Repeat the lines of the data exactly, from the first one through the one that contains "def lineIn (b".

▶ Data to process
::::

-- ==== Sys2Proof/Machine/Messages.lean ====
section
/-! DEFINITION. Transport messages as bytes (R314, R342, R343, R50, R358) and codeword sets on the lanes of a port (R324 to R326). The MCTP
packet of MGMT is framed by MCTP itself (R460), so that a MGMT message stays as bytes. -/

namespace Sys2Proof.Machine

/-- n bytes from offset o, as a number. -/
def bN (b : List (BitVec 8)) (o n : Nat) : Nat := ofBytes ((b.drop o).take n)

/-! ## Words and lines -/

/-- A word as 10 bytes (R343), and the word at an offset. -/
def wordOut (w : W) : List (BitVec 8) := toBytes w.payload.toNat 8 ++ toBytes w.tag.toNat 2
def wordAt (b : List (BitVec 8)) (o : Nat) : W := ⟨BitVec.ofNat 10 (bN b (o + 8) 2), BitVec.ofNat 64 (bN b o 8)⟩

/-- A line as its 74 bytes (R42), and the line at an offset. -/
def lineOut (l : Line) : List (BitVec 8) := toBytes (lineBits l) 74
def lineIn (b : List (BitVec 8)) (o : Nat) : Line := bitsLine (bN b o 74)

/-- A line pair as it travels (R50): the 148 bytes of lines A and B, and the sixteen words of those at an offset. -/
def pairOut (ws : List W) : List (BitVec 8) := lineOut (ws.take 8) ++ lineOut (ws.drop 8)
def pairAtByte (b : List (BitVec 8)) (o : Nat) : List W := lineIn b o ++ lineIn b (o + 74)

/-! ## Migration packets (R314) -/

/-- The bytes of a packet, padded to its length. -/
def packetOut (p : MigPacket) : List (BitVec 8) :=
  let head := toBytes p.srcId.toNat 4 ++ (toBytes p.srcGen.toNat 2 ++ (toBytes p.lmask.toNat 2 ++ (toBytes (p.addr.toNat + 2 ^ 59 * p.acc.toNat) 8
    ++ (toBytes p.migId.toNat 4 ++ (toBytes p.length.toNat 2 ++ (toBytes p.events.toNat 2
    ++ ([BitVec.ofNat 8 (p.prio.toNat + 4 * p.owner.num + 8 * b2n p.fp.isSome)] ++ List.replicate 7 0)))))))
  let regs := toBytes (p.pc.toNat + 2 ^ 59 * p.wp.toNat + 2 ^ 61 * p.vwc.toNat) 8 ++ (toBytes p.lk.toNat 8 ++ (toBytes p.cnt.toNat 8
    ++ (toBytes p.pkr.toNat 8 ++ (toBytes p.wsp.toNat 8 ++ (toBytes p.ctxStat.toNat 4 ++ (toBytes p.fpsr.toNat 2 ++ [0, 0]))))))
  let lines := p.lines.foldl (fun (a : List (BitVec 8)) l => a ++ lineOut l) []
  let fp := match p.fp with | some vs => vs.foldl (fun (a : List (BitVec 8)) v => a ++ toBytes v.toNat 8) [] | none => []
  let b := head ++ (regs ++ (lines ++ fp))
  b ++ List.replicate (p.length.toNat - b.length) 0

/-- The packet at an offset: as many lines as lmask has bits. -/
def packetAt (b : List (BitVec 8)) (o : Nat) : MigPacket :=
  let b := b.drop o
  let lmask := BitVec.ofNat 9 (bN b 6 2)
  let n := ((List.range 9).filter fun i => lmask.getLsbD i).length
  let acc := bN b 8 8
  let fl := bN b 0x18 1
  let pc := bN b 0x20 8
  { srcId := BitVec.ofNat 32 (bN b 0 4), srcGen := BitVec.ofNat 16 (bN b 4 2), lmask := lmask, addr := BitVec.ofNat 59 acc,
    acc := BitVec.ofNat 2 (acc / 2 ^ 59), migId := BitVec.ofNat 32 (bN b 0x10 4), length := BitVec.ofNat 16 (bN b 0x14 2),
    events := BitVec.ofNat 16 (bN b 0x16 2), prio := BitVec.ofNat 2 fl, owner := worldOf (fl / 4 % 2), pc := BitVec.ofNat 59 pc,
    wp := BitVec.ofNat 2 (pc / 2 ^ 59), vwc := BitVec.ofNat 3 (pc / 2 ^ 61), lk := BitVec.ofNat 59 (bN b 0x28 8),
    cnt := BitVec.ofNat 64 (bN b 0x30 8), pkr := BitVec.ofNat 64 (bN b 0x38 8), wsp := BitVec.ofNat 59 (bN b 0x40 8),
    ctxStat := BitVec.ofNat 32 (bN b 0x48 4), fpsr := BitVec.ofNat 12 (bN b 0x4C 2),
    lines := (List.range n).map fun i => lineIn b (0x50 + 74 * i),
    fp := if fl / 8 % 2 = 1 then some ((List.range 16).map fun i => BitVec.ofNat 64 (bN b (0x50 + 74 * n + 8 * i) 8)) else none }

/-! ## Messages (R342, R343, R358) -/

/-- The type of a message. -/
def Body.mtype : Body → Nat
  | .rload .. => 0x01 | .rstore .. => 0x02 | .ratom .. => 0x03 | .doorbell .. => 0x04 | .rdata .. => 0x10 | .rpair _ => 0x11 | .rack => 0x12
  | .rfault .. => 0x13 | .invack => 0x14 | .moved .. => 0x15 | .migrate _ => 0x20 | .migans .. => 0x21 | .migq _ => 0x22 | .coll .. => 0x30
  | .mgmt .. => 0x40 | .imgreq .. => 0x41 | .imgrel .. => 0x42 | .inv _ => 0x50

/-- The body of a message from offset 0x10 on, without its padding. -/
def Body.out : Body → List (BitVec 8)
  | .rload a size acq => toBytes a.toNat 8 ++ [BitVec.ofNat 8 (size.toNat + 4 * b2n acq)]
  | .rstore a w size mask rel => toBytes a.toNat 8 ++ (wordOut w ++ [BitVec.ofNat 8 (size.toNat + 4 * b2n rel), mask])
  | .ratom a w e op ord => toBytes a.toNat 8 ++ (wordOut w ++ (wordOut e ++ [BitVec.ofNat 8 (op.toNat + 8 * ord.toNat)]))
  | .doorbell lcn gen ev origin _ => toBytes lcn.toNat 2 ++ (toBytes gen.toNat 2 ++ (toBytes ev.toNat 2 ++ toBytes origin.toNat 2))
  | .rdata w ack => wordOut w ++ [BitVec.ofNat 8 (b2n ack)]
  | .rpair ws => pairOut ws
  | .rack | .invack | .mgmt .. => []
  | .rfault c sub level acc => [c, sub, BitVec.ofNat 8 (level.toNat + 8 * acc.toNat)]
  | .moved i g j k => toBytes i.toNat 4 ++ (toBytes g.toNat 2 ++ (toBytes j.toNat 4 ++ toBytes k.toNat 2))
  | .migrate p => packetOut p
  | .migans i o r j k => toBytes i.toNat 4 ++ ([o.setWidth 8, r] ++ (toBytes j.toNat 4 ++ toBytes k.toNat 2))
  | .migq i => toBytes i.toNat 4
  | .coll _ m =>
    [m.group.setWidth 8, BitVec.ofNat 8 (b2n m.down + 2 * b2n m.term + 4 * b2n m.ovf)] ++ (toBytes m.seq.toNat 2 ++ ([m.err, 0]
      ++ (toBytes m.errDev.toNat 2 ++ (toBytes m.shape.toNat 2 ++ (List.replicate 6 0 ++ m.words.foldl (fun a w => a ++ wordOut w) [])))))
  | .imgreq _ o => toBytes o.toNat 4
  | .imgrel _ o n d => toBytes o.toNat 4 ++ (toBytes n.toNat 4 ++ (toBytes d.length 4 ++ (List.replicate 4 0 ++ d)))
  | .inv p => toBytes p.toNat 8

/-- A message stays on one link (R342, R343). -/
def Body.local_ : Body → Bool
  | .coll .. | .imgreq .. | .imgrel .. => true
  | _ => false

/-- The hops of a DOORBELL. -/
def Body.hops : Body → Nat
  | .doorbell _ _ _ _ h => h.toNat
  | _ => 0

/-- A message as bytes: the header, in class D0, and the body padded to whole units. -/
def Sent.out (x : Sent) : List (BitVec 8) :=
  let b := x.body.out
  let n := max (if x.body.mtype = 0x12 ∨ x.body.mtype = 0x14 then 1 else 2) (1 + (b.length + 15) / 16)
  [BitVec.ofNat 8 x.body.mtype, BitVec.ofNat 8 n] ++ (toBytes x.h.dest.toNat 2 ++ (toBytes x.h.src.toNat 2 ++ (toBytes x.h.lcn.toNat 2
    ++ ([BitVec.ofNat 8 (x.h.world.num + 2 * b2n x.h.sup + 4 * b2n x.body.local_), BitVec.ofNat 8 x.body.hops, x.vc.setWidth 8, 0]
    ++ (toBytes x.h.slot.toNat 2 ++ (toBytes x.h.gen.toNat 2 ++ (b ++ List.replicate (16 * (n - 1) - b.length) 0)))))))

/-- The header of a message. -/
def hdrAt (m : List (BitVec 8)) : Hdr :=
  { dest := BitVec.ofNat 16 (bN m 2 2), src := BitVec.ofNat 16 (bN m 4 2), lcn := BitVec.ofNat 16 (bN m 6 2), world := worldOf (bN m 8 1 % 2),
    sup := (m.getD 8 0).getLsbD 1, slot := BitVec.ofNat 16 (bN m 12 2), gen := BitVec.ofNat 16 (bN m 14 2) }

/-- The body of a message that arrived on a port; none for a reserved type and for MGMT. -/
def bodyAt (port : BitVec 4) (m : List (BitVec 8)) : Option Body :=
  let addr := BitVec.ofNat 59 (bN m 0x10 8)
  match (m.getD 0 0).toNat with
  | 0x01 => some (.rload addr ((m.getD 0x18 0).setWidth 2) ((m.getD 0x18 0).getLsbD 2))
  | 0x02 => some (.rstore addr (wordAt m 0x18) ((m.getD 0x22 0).setWidth 2) (m.getD 0x23 0) ((m.getD 0x22 0).getLsbD 2))
  | 0x03 => some (.ratom addr (wordAt m 0x18) (wordAt m 0x22) ((m.getD 0x2C 0).setWidth 3) ((m.getD 0x2C 0).extractLsb' 3 2))
  | 0x04 => some (.doorbell (BitVec.ofNat 16 (bN m 0x10 2)) (BitVec.ofNat 16 (bN m 0x12 2)) (BitVec.ofNat 16 (bN m 0x14 2)) (BitVec.ofNat 16 (bN m 0x16 2))
      ((m.getD 9 0).setWidth 3))
  | 0x10 => some (.rdata (wordAt m 0x10) ((m.getD 0x1A 0).getLsbD 0))
  | 0x11 => some (.rpair (pairAtByte m 0x10))
  | 0x12 => some .rack
  | 0x13 => some (.rfault (m.getD 0x10 0) (m.getD 0x11 0) ((m.getD 0x12 0).setWidth 3) ((m.getD 0x12 0).extractLsb' 3 2))
  | 0x14 => some .invack
  | 0x15 => some (.moved (BitVec.ofNat 32 (bN m 0x10 4)) (BitVec.ofNat 16 (bN m 0x14 2)) (BitVec.ofNat 32 (bN m 0x16 4)) (BitVec.ofNat 16 (bN m 0x1A 2)))
  | 0x20 => some (.migrate (packetAt m 0x10))
  | 0x21 => some (.migans (BitVec.ofNat 32 (bN m 0x10 4)) ((m.getD 0x14 0).setWidth 2) (m.getD 0x15 0) (BitVec.ofNat 32 (bN m 0x16 4)) (BitVec.ofNat 16 (bN m 0x1A 2)))
  | 0x22 => some (.migq (BitVec.ofNat 32 (bN m 0x10 4)))
  | 0x30 =>
    let b := m.getD 0x11 0
    let shape := BitVec.ofNat 12 (bN m 0x18 2)
    let n := match shape.toNat % 4 with | 0 => 0 | 1 => if b.getLsbD 0 then shape.toNat / 64 + 1 else 0 | 2 => shape.toNat / 64 + 1 | _ => 2
    some (.coll port ⟨(m.getD 0x10 0).setWidth 6, b.getLsbD 0, b.getLsbD 1, b.getLsbD 2, BitVec.ofNat 16 (bN m 0x12 2), m.getD 0x14 0,
      BitVec.ofNat 16 (bN m 0x16 2), shape, (List.range (min n ((m.length - 32) / 10))).map fun i => wordAt m (0x20 + 10 * i)⟩)
  | 0x41 => some (.imgreq port (BitVec.ofNat 32 (bN m 0x10 4)))
  | 0x42 => some (.imgrel port (BitVec.ofNat 32 (bN m 0x10 4)) (BitVec.ofNat 32 (bN m 0x14 4)) ((m.drop 0x20).take (bN m 0x18 4)))
  | 0x50 => some (.inv (BitVec.ofNat 47 (bN m 0x10 8)))
  | _ => none

/-- A message that arrived on a port, decoded. -/
def sentAt (port : BitVec 4) (m : List (BitVec 8)) : Option Sent := (bodyAt port m).map fun b => ⟨hdrAt m, (m.getD 0x0A 0).setWidth 3, b⟩

/-! ## Codewords on the lanes (R324 to R326) -/

/-- The lane control field (R325): the logical position and the codeword-set counter. -/
def laneCtl (pos set : Nat) : Nat := pos % 8 + 2 ^ 4 * (set % 4096)

/-- The 5,140 message bits of a codeword (R324): the lane control field, and data byte b at bits 20 + 8b to 27 + 8b. -/
def codewordBits (ctl : Nat) (data : List (BitVec 8)) : Nat := ctl + 2 ^ 20 * ofBytes data

/-- The lane control field and the 640 data bytes of a codeword's message bits. -/
def codewordCtl (v : Nat) : Nat := v % 2 ^ 20
def codewordData (v : Nat) : List (BitVec 8) := toBytes (v / 2 ^ 20) 640

/-- A lane control field is valid (R325). -/
def ctlOk (c : Nat) : Bool := (decide (c % 8 < 4) || c % 8 == 7) && (c / 8 % 2 == 0 && c / 2 ^ 16 == 0)

/-- The data bytes of logical lane k in a codeword set of 2,560 bytes (R324): byte j travels on lane j mod 4 as data byte j div 4. -/
def laneBytes (set : List (BitVec 8)) (k : Nat) : List (BitVec 8) := (List.range 640).map fun b => set.getD (4 * b + k) 0

/-- The set of four lanes' data bytes, lane 0 first. -/
def joinLanes (ls : List (List (BitVec 8))) : List (BitVec 8) := (List.range 2560).map fun j => (ls.getD (j % 4) []).getD (j / 4) 0

/-- The logical position that a physical lane sends (R326): its own, but for the lane that the spare replaces; 7 is idle. -/
def sentPos (failed : Option (BitVec 3)) (lane : Nat) : Nat :=
  match failed with
  | some f => if lane = f.toNat then 7 else if lane = 4 then (if f.toNat < 4 then f.toNat else 7) else lane
  | none => if lane = 4 then 7 else lane

/-- What physical lane l carries of a numbered set of ten flits' bytes; none for an idle codeword, whose data bytes are stated nowhere. -/
def laneOut (failed : Option (BitVec 3)) (n : Nat) (set : List (BitVec 8)) (l : Nat) : Option Nat :=
  let p := sentPos failed l
  if p < 4 then some (codewordBits (laneCtl p n) (laneBytes set p)) else none

/-- The set that a receiver assembles from one codeword of each physical lane, each at the logical position that its field names;
none where a position is missing or a field is not valid. -/
def setIn (ws : List Nat) : Option (List (BitVec 8)) :=
  let at_ := fun (k : Nat) => ws.find? fun v => ctlOk (codewordCtl v) && codewordCtl v % 8 == k
  match at_ 0, at_ 1, at_ 2, at_ 3 with
  | some a, some b, some c, some d => some (joinLanes [codewordData a, codewordData b, codewordData c, codewordData d])
  | _, _, _, _ => none

end Sys2Proof.Machine
end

::::

▶ Answer area
-- ==== Sys2Proof/Machine/Messages.lean ====
section
/-! DEFINITION. Transport messages as bytes (R314, R342, R343, R50, R358) and codeword sets on the lanes of a port (R324 to R326). The MCTP
packet of MGMT is framed by MCTP itself (R460), so that a MGMT message stays as bytes. -/

namespace Sys2Proof.Machine

/-- n bytes from offset o, as a number. -/
def bN (b : List (BitVec 8)) (o n : Nat) : Nat := ofBytes ((b.drop o).take n)

/-! ## Words and lines -/

/-- A word as 10 bytes (R343), and the word at an offset. -/
def wordOut (w : W) : List (BitVec 8) := toBytes w.payload.toNat 8 ++ toBytes w.tag.toNat 2
def wordAt (b : List (BitVec 8)) (o : Nat) : W := ⟨BitVec.ofNat 10 (bN b (o + 8) 2), BitVec.ofNat 64 (bN b o 8)⟩

/-- A line as its 74 bytes (R42), and the line at an offset. -/
def lineOut (l : Line) : List (BitVec 8) := toBytes (lineBits l) 74
def lineIn (b : List (BitVec 8)) (o : Nat) : Line := bitsLine (bN b o 74)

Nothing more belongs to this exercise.